Local Core’s share Model Panels with the Master Core. Servers can be configured to connect directly to the Local Core and will be visible in the same Server Model as the Master Core.

In the ISA-95 Equipment Model, Site and Area objects can be linked to Local Core objects through the Code Execution property.

Local Data Store archiving

Data producing items beneath Local Cores will automatically archive data in the System Data Stores of the Master Core, by turning on the Raw History archiving option option.

To configure Local Cores to archive data both locally and in the System Data Stores, the user can create and configure Custom Data Stores objects below the Local Core object. The Data Store Sets property on the Master Core is used to configure the combinations of Data Store archiving required.

With this configuration, the Local Core can autonomously exist without a Master Core connection and still be able to archive and retrieve historical data. Also clients connected to the Master-Core will be able to retrieve data created in the Local Core.

Local Cores can also query data from any data store connected to the system including the System Data Stores and Custom Data Stores on any other Local Core.

Local Cores under Relays

Local Cores can be created below Relay objects in the system, where the Relay is below a Master Core object. This enables the system to be set up in such a way where data can be forwarded from a Local Core running in the Manufacturing layer for example, through another transition layer where a Relay service is running, then onto the Master Core running in the Enterprise layer.

Autonomous Site Operation - Local Cores under Relay objects
Figure 2. Autonomous Site Operation - Local Cores under Relay objects

For more information on how to install and configure Local Cores under Relays please read the How-to instructions in the DataStudio documentation.
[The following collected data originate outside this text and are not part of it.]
-- ==== Sys2Proof/Machine/Sumac.lean ====
section
/-! DEFINITION. The Sumac codec: parts, blocks, prediction, Rice groups, the encoder's choices, decoding, jobs (R298 to
R313). -/

namespace Sys2Proof.Machine

/-! ## Samples and bits -/

/-- Little-endian 16-bit words of some bytes; an odd last byte stands alone. -/
def samplesOf : List Byte → List Nat
  | [] => []
  | [a] => [a.toNat]
  | a :: b :: rest => (a.toNat + 256 * b.toNat) :: samplesOf rest

/-- Bytes of samples. -/
def sampleBytes (xs : List Nat) : List Byte := xs.flatMap (leBytes 2)

/-- Bits of bytes, most significant first (R303). -/
def bitsOf (bs : List Byte) : List Bool := bs.flatMap (fun b => (List.range 8).map (fun i => b.getLsbD (7 - i)))

/-- `n` bits of a number, most significant first. -/
def numBits (n v : Nat) : List Bool := (List.range n).map (fun i => v.testBit (n - 1 - i))

/-- The number that bits spell, most significant first. -/
def bitsNat (bs : List Bool) : Nat := bs.foldl (fun v b => 2 * v + bitNat b) 0

/-- Bits as `n` bytes, zero-padded. -/
def packBits : Nat → List Bool → List Byte
  | 0, _ => []
  | n + 1, bs => BitVec.ofNat 8 (bitsNat ((bs.take 8) ++ List.replicate (8 - (bs.take 8).length) false)) :: packBits n (bs.drop 8)

/-- Split a list into pieces of `k`, `n` pieces at most. -/
def pieces {α : Type} (k : Nat) : Nat → List α → List (List α)
  | 0, _ => []
  | n + 1, xs => if xs.isEmpty then [] else xs.take k :: pieces k n (xs.drop k)

/-! ## Prediction (R301, R302) -/

/-- p[i] of sample i of a block, given the object's samples before it, newest first. -/
def predict (pred ref i : Nat) (rev : List Nat) : Nat :=
  let x1 := if 1 ≤ i then rev.getD 0 0 else 0
  let x2 := if 2 ≤ i then rev.getD 1 0 else 0
  match pred with
  | 0 => 0
  | 1 => x1
  | 2 => (2 * x1 + 65536 - x2) % 65536
  | _ => if ref ≤ rev.length ∧ ref ≠ 0 then rev.getD (ref - 1) 0 else 0

/-- Residual modulo 2^16 to its mapped value (R302). -/
def mapResidual (e : Nat) : Nat := if e < 32768 then 2 * e else 2 * (65536 - e) - 1

/-- Mapped value to its residual modulo 2^16. (DEDUCED, log 88) -/
def unmapResidual (u : Nat) : Nat := if u % 2 = 0 then u / 2 % 65536 else (65536 - (u + 1) / 2 % 65536) % 65536

/-- Mapped residuals of a block, from sample i on. -/
def residuals (pred ref : Nat) : Nat → List Nat → List Nat → List Nat
  | _, _, [] => []
  | i, rev, x :: xs =>
    mapResidual ((x + 65536 - predict pred ref i rev) % 65536) :: residuals pred ref (i + 1) (x :: rev) xs

/-- Samples of a block from its mapped residuals, put before the samples so far. -/
def rebuild (pred ref : Nat) : Nat → List Nat → List Nat → List Nat
  | _, rev, [] => rev
  | i, rev, u :: us => rebuild pred ref (i + 1) ((unmapResidual u + predict pred ref i rev) % 65536 :: rev) us

/-! ## Encoding (R303, R304) -/

/-- Bits of a sample under Rice parameter k. -/
def sampleCost (k u : Nat) : Nat := if u >>> k < 16 then (u >>> k) + 1 + k else 32

/-- The best K field of a group and its bits: 15 for a group of zeros, else the parameter of fewest bits, the lower on
ties. -/
def groupChoice (us : List Nat) : Nat × Nat :=
  if us.all (· == 0) then (15, 4)
  else
    (List.range 15).foldl (fun best k =>
      let c := 4 + (us.map (sampleCost k)).foldl (· + ·) 0
      if c < best.2 then (k, c) else best) (0, 4 + (us.map (sampleCost 0)).foldl (· + ·) 0)

/-- The bits of a group. -/
def groupBits (us : List Nat) : List Bool :=
  let k := (groupChoice us).1
  numBits 4 k ++ (if k = 15 then [] else us.flatMap (fun u =>
    let q := u >>> k
    if q < 16 then List.replicate q true ++ (false :: numBits k (u % 2 ^ k)) else List.replicate 16 true ++ numBits 16 u))

def groupsOf (us : List Nat) : List (List Nat) := pieces 16 16 us

/-- WORDS of a coded block (R300, R304). -/
def blockWords (c : Nat) (us : List Nat) : Nat :=
  max (ceilDiv (((groupsOf us).map (fun g => (groupChoice g).2)).foldl (· + ·) 0) 32) (max (ceilDiv c 32 - 1) 1)

/-- Header of a block (R299). -/
def blockHead (pred : Nat) (stored : Bool) (xs : List Nat) (words : Nat) : List Byte :=
  leBytes 4 (pred + 4 * bitNat stored + 16 * (xs.length - 1) + 4096 * (words - 1)
    + 1048576 * (xs.foldl (· + ·) 0 % 4096))

/-- A block of an object: its bytes, and whether it is stored. -/
def encodeBlock (ref : Nat) (rev xs : List Nat) : List Byte × Bool :=
  let c := xs.length
  let cands := (if ref = 0 then [0, 1, 2] else [0, 1, 2, 3]).map (fun p =>
    let us := residuals p ref 0 rev xs
    (p, us, blockWords c us))
  let best := cands.foldl (fun b x => if x.2.2 < b.2.2 then x else b) (cands.headD (0, [], 0))
  let stored := ceilDiv (2 * c) 4
  if stored ≤ best.2.2 then (blockHead 0 true xs stored ++ pad4 (sampleBytes xs), true)
  else (blockHead best.1 false xs best.2.2 ++ packBits (4 * best.2.2) ((groupsOf best.2.1).flatMap groupBits), false)

/-- The blocks of an object from a sample on. -/
def encodeBlocks (ref : Nat) : List (List Nat) → List Nat → List (List Byte × Bool × Nat)
  | [], _ => []
  | xs :: rest, rev =>
    let b := encodeBlock ref rev xs
    (b.1, b.2, 2 * xs.length) :: encodeBlocks ref rest (xs.reverse ++ rev)

/-- Job header (R298). -/
def jobHead (flags plain off ref : Nat) : List Byte :=
  leBytes 2 1 ++ leBytes 1 flags ++ zeros 1 ++ leBytes 4 plain ++ leBytes 4 off ++ leBytes 2 ref ++ zeros 2

/-- The output of a STREAM job on some data, and its stored blocks (R271, R308). -/
def encodeStream (ref : Nat) (data : List Byte) : List Byte × Nat :=
  let xs := samplesOf data
  let bs := encodeBlocks ref (pieces 256 (xs.length + 1) xs) []
  (jobHead 1 data.length 0 ref ++ bs.flatMap (·.1), (bs.filter (·.2.1)).length)

/-! ## Decoding (R305, R309) -/

/-- The first `n` bits as a number. -/
def readBits (n : Nat) (bs : List Bool) : Option (Nat × List Bool) :=
  if bs.length < n then none else some (bitsNat (bs.take n), bs.drop n)

/-- Count ones up to a limit; the zero that ends a shorter run is taken. (DEDUCED, log 88) -/
def readUnary : Nat → List Bool → Option (Nat × List Bool)
  | 0, bs => some (0, bs)
  | n + 1, b :: bs => if b then (readUnary n bs).map (fun x => (x.1 + 1, x.2)) else some (0, bs)
  | _ + 1, [] => none

/-- `n` mapped values under Rice parameter k. -/
def readValues (k : Nat) : Nat → List Bool → Option (List Nat × List Bool)
  | 0, bs => some ([], bs)
  | n + 1, bs =>
    match readUnary 16 bs with
    | none => none
    | some (q, r1) =>
      match if q < 16 then (readBits k r1).map (fun x => (q * 2 ^ k + x.1, x.2)) else readBits 16 r1 with
      | none => none
      | some (u, r2) => (readValues k n r2).map (fun x => (u :: x.1, x.2))

/-- The groups of a block of `c` samples. -/
def readGroups : Nat → Nat → List Bool → Option (List Nat × List Bool)
  | 0, _, bs => some ([], bs)
  | fuel + 1, c, bs =>
    if c = 0 then some ([], bs)
    else
      let n := min 16 c
      match readBits 4 bs with
      | none => none
      | some (k, r1) =>
        match if k = 15 then some (List.replicate n 0, r1) else readValues k n r1 with
        | none => none
        | some (us, r2) => (readGroups fuel (c - n) r2).map (fun x => (us ++ x.1, x.2))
Local Core Logging and Log Storage

Local Cores can store and retrieve logs generated by itself and child components. The Local Log Store settings can be configured to use MongoDB or SQLite for local storage (choosing "MongoDB" means that a MongoDB instance should also be configured). The default for new Local Core installations is "SQLite".

The Log Mode property on the Local Core is used to configure whether the log messages will be stored locally (STORE), forwarded to the parent component (FORWARD) or both (STOREANDFORWARD). Please read about configuring the System Logging Data Store to understand how the logs are stored if forwarded to the parent component.

Any issues with MongoDB connectivity (even in FORWARD mode involving) will be indicated on the Local Core Component by a Warning and accompanying log message.
Log Store Configurations for Local and Secondary Cores
Figure 3. Log Store Configurations for Local and Secondary Cores
MongoDB and SQLite for Logging

It is important to note that using SQLite for the Logging Data Store may require more disk space than using MongoDB. In addition, if the Logging Data Store is configured to use SQLite, when a large number of log records (~250000) are stored in the Logging Data Store, the disk usage for SQLite will start to exceed the disk usage of MongoDB for the same amount of records. Using the General Log Retention property, the frequency in which logs are purged from the Logging Data Store can be configured.

Variations in query time are dependent on the configuration and hardware of the System and therefore, the overall performance of the query time for the Logging Data Store should not be largely affected by using either MongoDB or SQLite for the Log Store Backend.